I can see from reading your experiences, that my family was "spared" a great deal of the anxiety, stress and heartbreak that your families have been subjected to. Being the ages they were, by the time he reached full blown MLC, and the fact that we moved to Europe with only 1 child in tow, they had very little contact with him, during his worst.
As you know, we had a bit of a honeymoon phase for the first two years here in Europe. Then his mom died, our children became engaged, two actually married and one was expecting our first grandchild(she miscarried that one), when the evil fear of GROWING OLD set in and he fell totally into the black hole of MLC. Found himself an nice OW, in between the 2 marriages... that being sometime between September and December of 2004.

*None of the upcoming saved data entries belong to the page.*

/-- How a word uses its registers. `once`: it acts once for the batch, with operands of the lowest fibre (spec/13, R280); D is
written in every fibre. `cross`: the lanes in which it reads A; with `once`, `every` says that its last operand is read in lanes
0 to 15 (spec/19, R351). -/
structure Form where
  ops : List Operand
  preds : List (Fin 8) := []
  once : Bool := false
  cross : Cross := .own
  deriving DecidableEq, Repr

/-- The operand that is read in other lanes: the first source. -/
def Form.readsA (fm : Form) (o : Operand) : Bool := fm.cross != .own && fm.ops.find? (·.src) == some o

/-- The destination of a form: the first operand that is written. -/
def Form.dst (fm : Form) : Option Operand := fm.ops.find? (·.dst)

/-- Where a fibre's result goes. -/
def Operand.destOf (o : Operand) (f : Fibre) : Dest :=
  match o.reg with
  | .v n => .vec f.lane (f.phys n.val) o.n
  | .s n => .sca f.lane n.val o.n
  | _ => .none f.lane

def Form.destOf (fm : Form) (f : Fibre) : Dest :=
  match fm.dst with
  | some o => o.destOf f
  | none => .none f.lane

def Reg.scalar : Reg → Bool
  | .s _ => true
  | _ => false

/-- A scalar destination takes one lane only (spec/02, R30). -/
def Form.scalarDst (fm : Form) : Bool :=
  match fm.dst with
  | some o => Reg.scalar o.reg
  | none => false

def Operand.cells (o : Operand) (g : Group) (f : Fibre) : List RegCell := (o.reg.span o.n).map (g.cell f)

/-- The registers an operand covers lie in the allocation (spec/02, R29; spec/03, R55). -/
def Operand.inRange (o : Operand) (g : Group) (f : Fibre) : Bool :=
  match o.reg with
  | .v n => decide (f.phys n.val + o.n ≤ g.regsN)
  | _ => true

/-- The value of the operand's field: its first register, and the sub-field of a quad (spec/03, R54, R55). -/
def Operand.field (o : Operand) : Nat := o.reg.toNat + o.sub
/-- TRAPVAL of a register trap (spec/02, R29, R33). -/
def Operand.value (o : Operand) : DWord := d64 o.field

/-- A value that covers a register: the mark of the first faulted one. -/
def Operand.marked (o : Operand) (g : Group) (f : Fibre) : Option Trap := (o.cells g f).findSome? (·.mark)
def Operand.empty (o : Operand) (g : Group) (f : Fibre) : Bool := (o.cells g f).any fun c => !c.full && c.mark.isNone
def Operand.poisoned (o : Operand) (g : Group) (f : Fibre) : Bool := (o.cells g f).any (·.poison)

/-- The registers that a producer will write. -/
def Work.dests : Work → List Dest
  | .ready vs => vs.map (·.dest)
  | .load _ _ _ ls => ls.map (·.dest)
  | .atomic _ _ ls => ls.map (·.1)
  | .hist _ _ _ ls => ls.map (·.dest)
  | .tex _ ls => ls.map (·.dest)
  | .trace ls => ls.map (·.dest)
  | .tri _ _ _ => []
  | .kv _ => []
  | .cread _ ds => ds
  | .ctest _ _ _ _ => []
  | .ext _ _ => []

/-- The destinations that a producer has not written yet. -/
def Producer.dests (p : Producer) : List Dest := p.work.dests ++ p.early.map (·.dest)

/-- Whether a destination covers a register of a fibre. -/
def Dest.covers (d : Dest) (f : Fibre) (r : Reg) : Bool :=
  match d, r with
  | .vec l p n, .v k => l == f.lane && decide (p ≤ f.phys k.val) && decide (f.phys k.val < p + n)
  | .sca _ p n, .s k => decide (p ≤ k.val) && decide (k.val < p + n)
  | _, _ => false

/-- The number of registers of a destination. -/
def Dest.size : Dest → Nat
  | .vec _ _ n => n
  | .sca _ _ n => n
  | .none _ => 0

/-- A producer estimated at 64 clk or more (spec/08, Table 8.3). -/
def Producer.long (p : Producer) : Bool :=
  match p.work with
  | .load _ _ _ ls => ls.any fun l => l.key.isNone
  | .atomic _ _ ls => ls.any fun l => !isScratch l.2.key
  | .hist form _ _ _ => form != 2
  | .tex _ _ => true
  | .ready vs => match p.kind with
    | .rational => vs.any fun v => v.dest.size == 2
    | .memory => vs.any fun v => v.dest.size == 4
    | _ => false
  | _ => false

def KvOp.long : KvOp → Bool
  | .look _ _ => true
  | .pub _ _ => true
  | _ => false

/-- Who still has to write a register of a fibre: the kind of the producer, and whether Table 8.3 of spec/08 names it. -/
def State.owers (s : State) (g : Group) (f : Fibre) (r : Reg) : List (ProdKind × Bool) :=
  ((s.producers.filter fun p => p.group == g.id && p.dests.any fun d => d.covers f r).map fun p => (p.kind, p.long)) ++
  (s.kvops.filter fun q => q.group == g.id && q.dest.covers f r).map fun q => (ProdKind.memory, q.op.long)

/-- A register that is neither full nor faulted. -/
def Group.lacks (g : Group) (f : Fibre) (r : Reg) : Bool := !(g.cell f r).full && (g.cell f r).mark.isNone

/-- The registers of an operand that it waits for. An empty register that a save has left is owed by none until its instruction issues
again, and only a read of it waits (spec/21, Table 21.5). -/
def State.waitsOf (s : State) (g : Group) (f : Fibre) (o : Operand) : List (Fin 32 × Reg) :=
  let rs := (o.reg.span o.n).filter (g.lacks f)
  if o.src || rs.any (fun r => !(s.owers g f r).isEmpty) then rs.map fun r => (f.lane, r) else []

/-- What the checks that come before an instruction's own causes say of one fibre. -/
inductive Ready where
  | trap (t : LaneTrap)
  | wait (w : Wait)
  | go
  deriving DecidableEq, Repr

def Ready.trap? : Ready → Option LaneTrap
  | .trap t => some t
  | _ => none
def Ready.wait? : Ready → Option Wait
  | .wait w => some w
  | _ => none

/-- The deferred trap of the first faulted operand in the order D, A, B. A handler, with IH = 1, writes a faulted register
without it: the write clears the mark (spec/02, R35, R48; notes/assumptions/93). -/
def Form.markTrap (fm : Form) (g : Group) (f : Fibre) : Option LaneTrap :=
  fm.ops.findSome? fun o => if f.ih && !o.src then none else (o.marked g f).map fun t => ⟨f.lane, t, o.field⟩

/-- EMPTY_READ of the first operand whose F bit is set and that is empty, by `emptyIn`. -/
def Form.emptyTrap (fm : Form) (f : Fibre) (emptyIn : Operand → Bool) : Option LaneTrap :=
  fm.ops.findSome? fun o => if o.src && o.trapEmpty && emptyIn o then some ⟨f.lane, ⟨.emptyRead, o.value⟩, 127⟩ else none

/-- A poisoned source traps POISON with its register, by `poisonedIn` (spec/10, R229). -/
def Form.poisonTrap (fm : Form) (f : Fibre) (poisonedIn : Operand → Bool) : Option LaneTrap :=
  fm.ops.findSome? fun o => if o.src && poisonedIn o then some ⟨f.lane, ⟨.poison, o.value⟩, 127⟩ else none

/-- The fibres of a batch in which a fibre reads A. -/
def Cross.reads (x : Cross) (g : Group) (batch : List Fibre) (f : Fibre) : List Fibre :=
  match x with
  | .own => [f]
  | .every => batch
  | .upTo => batch.filter fun y => decide (y.lane ≤ f.lane)
  | .named b => [(batch.find? fun y => y.lane.val = (g.cell f b).val.toNat).getD f]

/-- A test of an operand in the fibres in which it is read. -/
def Form.inLanes (fm : Form) (f : Fibre) (others : List Fibre) (p : Operand → Fibre → Bool) (o : Operand) : Bool :=
  if fm.readsA o then others.any (p o) else p o f
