-- ==== Sys2Proof/Machine/Control.lean ====
section
/-! DEFINITION. Special registers, MODE, control transfer, traps and returns, GUARD and DREF (spec/02, R36 to R49; spec/04,
R94 to R107). -/
namespace Sys2Proof.Machine

/-- Bits 31:0 of the pair ext:low fields of a quadrant in ACSTATE (spec/11, Table 11.4). -/
def acByte (gid : Nat) (q : Quadrant) : Nat :=
  let held := if q.holder = some gid then 128 else 0
  match q.mode with
  | .zero => held
  | .fp32 => held + 16
  | .int f => held + 32 + f

/-- PREINFO (spec/21, Table 21.3). -/
def preinfo (b : Block) (k : Option Kernel) : Word :=
  hl (min b.resumes 65535) (min b.restarts 255 * 256 + (if (k.map (·.idempotent)).getD false then 2 else 0) + nb b.sidefx)

/-- The value of a special register for one fibre; the address is the unit word's (spec/02, Table 2.3; spec/04, R95;
spec/08, R183). One count of clks stands for every die's (notes/assumptions/3). -/
def State.srRead (s : State) (g : Group) (c : Cur) (f : Fibre) (n : Nat) : Word :=
  let b := s.block? g.block
  let sh := b.bind fun b => s.sheaf? b.sheaf
  let gr := sh.bind fun x => s.grid? x.grid
  let core := s.core g.core
  match n with
  | 0x00 => f.status
  | 0x01 => f.flags.zeroExtend 32
  | 0x02 => f.pred.zeroExtend 32 ||| 1
  | 0x03 => c.addr
  | 0x04 => f.epc
  | 0x05 => f.cause
  | 0x06 => f.trapval
  | 0x07 => f.trapvalh
  | 0x08 => f.estatus
  | 0x09 => f.ereg
  | 0x0A => w32 g.regsN
  | 0x0B => s.handlerOf g
  | 0x0C => w32 s.clk
  | 0x0D => f.clkLatch.getD (w32 (s.clk / 2 ^ 32))
  | 0x0E => f.link
  | 0x10 => w32 ((b.map (·.x)).getD 0)
  | 0x11 => (b.map Block.yz).getD 0
  | 0x12 => w32 ((gr.map (·.x)).getD 0)
  | 0x13 => (gr.map fun x => hl x.z x.y).getD 0
  | 0x14 => if g.task.isSome then 0 else w32 ((((s.kernelOf g).map (·.stages.length)).getD 1 - 1) % 32 * 256 + g.index)
  | 0x15 => if g.task.isSome then 0 else
      match b, sh with
      | some b, some sh => w32 ((sh.count - 1) % 32 * 256 + b.rank)
      | _, _ => 0
  | 0x16 => g.coreId
  | 0x17 => laneMask c.lanes
  | 0x18 => w32 (acByte g.id (core.quad 0) + 2 ^ 8 * acByte g.id (core.quad 1) + 2 ^ 16 * acByte g.id (core.quad 2)
      + 2 ^ 24 * acByte g.id (core.quad 3))
  | 0x19 => w32 (g.outack % 65536)
  | 0x1A => w32 (((s.ctx? (s.ctxOf g)).map (·.histCount)).getD 0)
  | 0x1B => g.rasthresh
  | 0x1C => g.vistile
  | 0x1D => g.visorg
  | 0x1E => g.vpsize
  | 0x1F => g.kvmodel
  | 0x20 => g.kvmodelh
  | 0x21 => g.kvver
  | 0x22 => (b.map fun b => preinfo b (s.kernelOf g)).getD 0
  | _ => 0

/-- Special registers held once per group (spec/17, R339; spec/19, R352). -/
def Group.srWrite (g : Group) (n : Nat) (v : Word) : Group :=
  match n with
  | 0x1B => { g with rasthresh := v }
  | 0x1C => { g with vistile := v &&& 0x0007FFF8 }
  | 0x1D => { g with visorg := v }
  | 0x1E => { g with vpsize := v }
  | 0x1F => { g with kvmodel := v }
  | 0x20 => { g with kvmodelh := v }
  | 0x21 => { g with kvver := v }
  | _ => g

/-- RND of a value written to STATUS or ESTATUS is one of the five modes. -/
def rndOk (v : Word) : Bool := (Rnd.ofCode (v.toNat / 2 % 8)).isSome

/-- A write of a special register of one fibre (spec/04, R96). -/
def Fibre.srWrite (f : Fibre) (n : Nat) (v : Word) : Fibre :=
  match n with
  | 0x00 => { f with status := mergeBits f.status v statusRw }
  | 0x01 => { f with flags := v.truncate 6 }
  | 0x02 => { f with pred := (v.truncate 8) ||| 1 }
  | 0x04 => { f with epc := v &&& ~~~(1 : Word) }
  | 0x05 => { f with cause := v &&& 0x3F }
  | 0x06 => { f with trapval := v }
  | 0x07 => { f with trapvalh := v }
  | 0x08 => { f with estatus := v }
  | 0x09 => { f with ereg := v &&& 0x7F }
  | 0x0E => { f with link := v &&& ~~~(1 : Word) }
  | _ => f

/-- An unfinished producer can still raise flags in a fibre (spec/02, R39). -/
def State.flagsBusy (s : State) (g : Group) (f : Fibre) : Bool :=
  s.producers.any fun p => p.group == g.id && p.flagLanes.contains f.lane

/-- FLAGS waits for producers that raise flags, PRED for those that write predicates. -/
def State.srWait (s : State) (g : Group) (n : Nat) (f : Fibre) : Bool :=
  (n == 1 && s.flagsBusy g f) || (n == 2 && f.predBusy != 0)

def execRdsr (n : Fin 128) (d : Reg) (s : State) : Res :=
  .next (s.issue ⟨[.dest d 1], [], false, .own⟩ fun s g c fs =>
    ⟨fs.map fun f => (f, if s.srWait g n.val f then .wait (.producer .longArith) else
      .done { words := [s.srRead g c f n.val],
              upd := fun f => if n.val = 0x0C then { f with clkLatch := some (w32 (s.clk / 2 ^ 32)) } else f }), id, id⟩)

def execWrsr (n : Fin 128) (fa : Bool) (a : Reg) (s : State) : Res :=
  .next (s.issue ⟨[.source a 1 fa], [], false, .own⟩ fun s g _ fs =>
    ⟨fs.map fun f =>
      let v := g.word f a
      (f, if s.srWait g n.val f then .wait (.producer .longArith)
        else if (n.val = 0 || n.val = 8) && !rndOk v then .fail .illegal (v.zeroExtend 64)
        else .done { upd := fun f => f.srWrite n.val v }),
     fun s => match fs with
      | [] => s
      | f :: _ => s.updGroup g.id fun x => x.srWrite n.val (g.word f a), id⟩)

def execModeSet (rat : Bool) (rnd : Rnd) (s : State) : Res :=
  .next (s.issue ⟨[], [], false, .own⟩ (eachLane fun _ _ => .done { upd := fun f =>
    { f with status := mergeBits f.status (w32 (2 * rnd.toNat + 16 * nb rat)) 0x1E } }))

/-- The target of a J word from the address of the word or of its reference (spec/04, R98). -/
def Cur.jump (c : Cur) (off : BitVec 20) : Word := c.addr + (off.signExtend 32 <<< 1)

/-- The predicate of a J word, negated by PN. -/
def Jump.taken (o : Jump) (f : Fibre) : Bool := f.predBit o.p != o.neg

def execBr (o : Jump) (s : State) : Res :=
  .next (s.issue ⟨[], [o.p], false, .own⟩ fun _ _ c fs =>
    ⟨fs.map fun f => (f, .done { target := if Jump.taken o f then some (c.jump o.off) else none }), id, id⟩)

def execCall (o : Jump) (s : State) : Res :=
  .next (s.issue ⟨[], [o.p], false, .own⟩ fun _ _ c fs =>
    ⟨fs.map fun f => (f, if Jump.taken o f then
      .done { target := some (c.jump o.off), upd := fun f => { f with link := c.next } } else .done {}), id, id⟩)

def execRet (s : State) : Res :=
  .next (s.issue ⟨[], [], false, .own⟩ (eachLane fun _ f => .done { target := some f.link }))

def execJr (o : RegImm) (s : State) : Res :=
  .next (s.issue ⟨[.dest o.d 1, .source o.a 1 o.fa], [], false, .own⟩ fun _ g c fs =>
    ⟨fs.map fun f =>
      let t := g.word f o.a + (o.i.signExtend 32 <<< 1)
      (f, if t.getLsbD 0 then .fail .misaligned (t.zeroExtend 64)
        else .done { words := [c.next], target := some t }), id, id⟩)

def execNop (s : State) : Res :=
  .next (s.issue ⟨[], [], false, .own⟩ (eachLane fun _ _ => .done {}))

/-- TRAP n: BREAKPOINT with bit 31 set (spec/04, R105). -/
def execTrap (i : BitVec 17) (s : State) : Res :=
  .next (s.issue ⟨[], [], false, .own⟩ (eachLane fun _ _ => .fail .breakpoint (d64 (2 ^ 31 + i.toNat))))

/-- BRK n: stops the block when breakpoint stops are armed, else BREAKPOINT (spec/04, R106; spec/22, R394). In a handler too an
armed BRK stops the block, against R107's words (notes/assumptions/125). -/
def execBrk (i : BitVec 17) (s : State) : Res :=
  .next (s.issue ⟨[], [], false, .own⟩ fun s g c fs =>
    let armed := ((s.ctx? (s.ctxOf g)).map fun x => x.dbg.arm % 2 == 1).getD false
    if armed then
      ⟨fs.map fun f => (f, .done { target := some c.unit, upd := fun f => { f with wait := some (.brk c.next) } }),
       fun s => s.stopBlock g.block (.brk i.toNat) g.recNum c.unit g.core g.slot, id⟩
    else ⟨fs.map fun f => (f, .fail .breakpoint (d64 i.toNat)), id, id⟩)

/-- RTT: with IH = 0 it traps ILLEGAL (spec/02, R49). With IH = 1 it returns, against R107's words (notes/assumptions/125). -/
def execRtt (s : State) : Res :=
  .next (s.issue ⟨[], [], false, .own⟩ fun _ _ c fs =>
    ⟨fs.map fun f => (f, if f.ih then .done { upd := Fibre.returnTrap } else .fail .illegal (d64 c.word)), id, id⟩)

/-- The GUARD prefix: the next instruction is guarded. A second prefix traps ILLEGAL (spec/02, R44). -/
def execGuard (neg : Bool) (p : Fin 8) (s : State) : Res :=
  match s.cur with
  | none => .next s
  | some c =>
    match c.guard with
    | some _ => .next (s.illegalUnit (d64 c.word) c.unit)
    | none => .next { s with cur := some { c with guard := some (neg, p), addr := c.addr + 2 } }

/-- DREF: the entry runs as if it stood at the reference; an entry with bit 0 = 0 traps ILLEGAL (spec/02, R43). -/
def execDref (e : Fin 1024) (s : State) : Res :=
  match s.cur with
  | none => .next s
  | some c =>
    let entry := (((s.group? c.group).bind s.kernelOf).map fun k => k.dict.getD e.val 0).getD 0
    if entry.getLsbD 0 then .next { s with cur := some { c with entry := some entry.toNat } }
    else .next (s.illegalUnit (entry.zeroExtend 64) c.unit)

/-- ILL traps ILLEGAL at decode (spec/03, R71). -/
def execIll (s : State) : Res :=
  match s.cur with
  | none => .next s
  | some c => .next (s.illegalUnit (d64 c.word) c.unit)

end Sys2Proof.Machine
end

They were exposed minimally. Summer of 2005 our youngest son returned to Canada to start university. My mother was in the final stages of cancer. Was undergoing radiation and really was not safe home alone. I honestly felt it was my duty to stay and care for her. My siblings had done more then their fair share, while I was moving around the world with my h and kids. None of them could afford to take the time off work, I was not working and felt it was my turn to take on the burden they had all been baring, all these years that I was away.
During that year, they saw plenty of their father. All of them could see how bat$hit crazy he was. Fortunately, they were spared the in your face, day by day, CRAZINESS that your children have been exposed to. They saw enough of him to realize that part of the weird, irritable, cranky, hard to please man that they saw in 1997 onward had been the prelude to this grand finale, out of his mind crazy that was coming home every few months, from 2004 to 2006. BUT definitely not to the extent that any of you are having to deal with.
My heart goes out to you and your kids. Thank goodness they have you as mom's and dad's.
Jagger, I was just about to post when your posting prevented me. What an amazing approach by your counselor! I would never have thought of that. I would have thought it necessary to dwell on the MLC parent for a portion of the treatment, then to go on to the life lessons, self esteem, take responsibility for yourself approach. Must say, I am impressed! Looking forward to hearing from others. I am ever hopeful that due to proactive LBS's and good counseling, much damage can be minimized.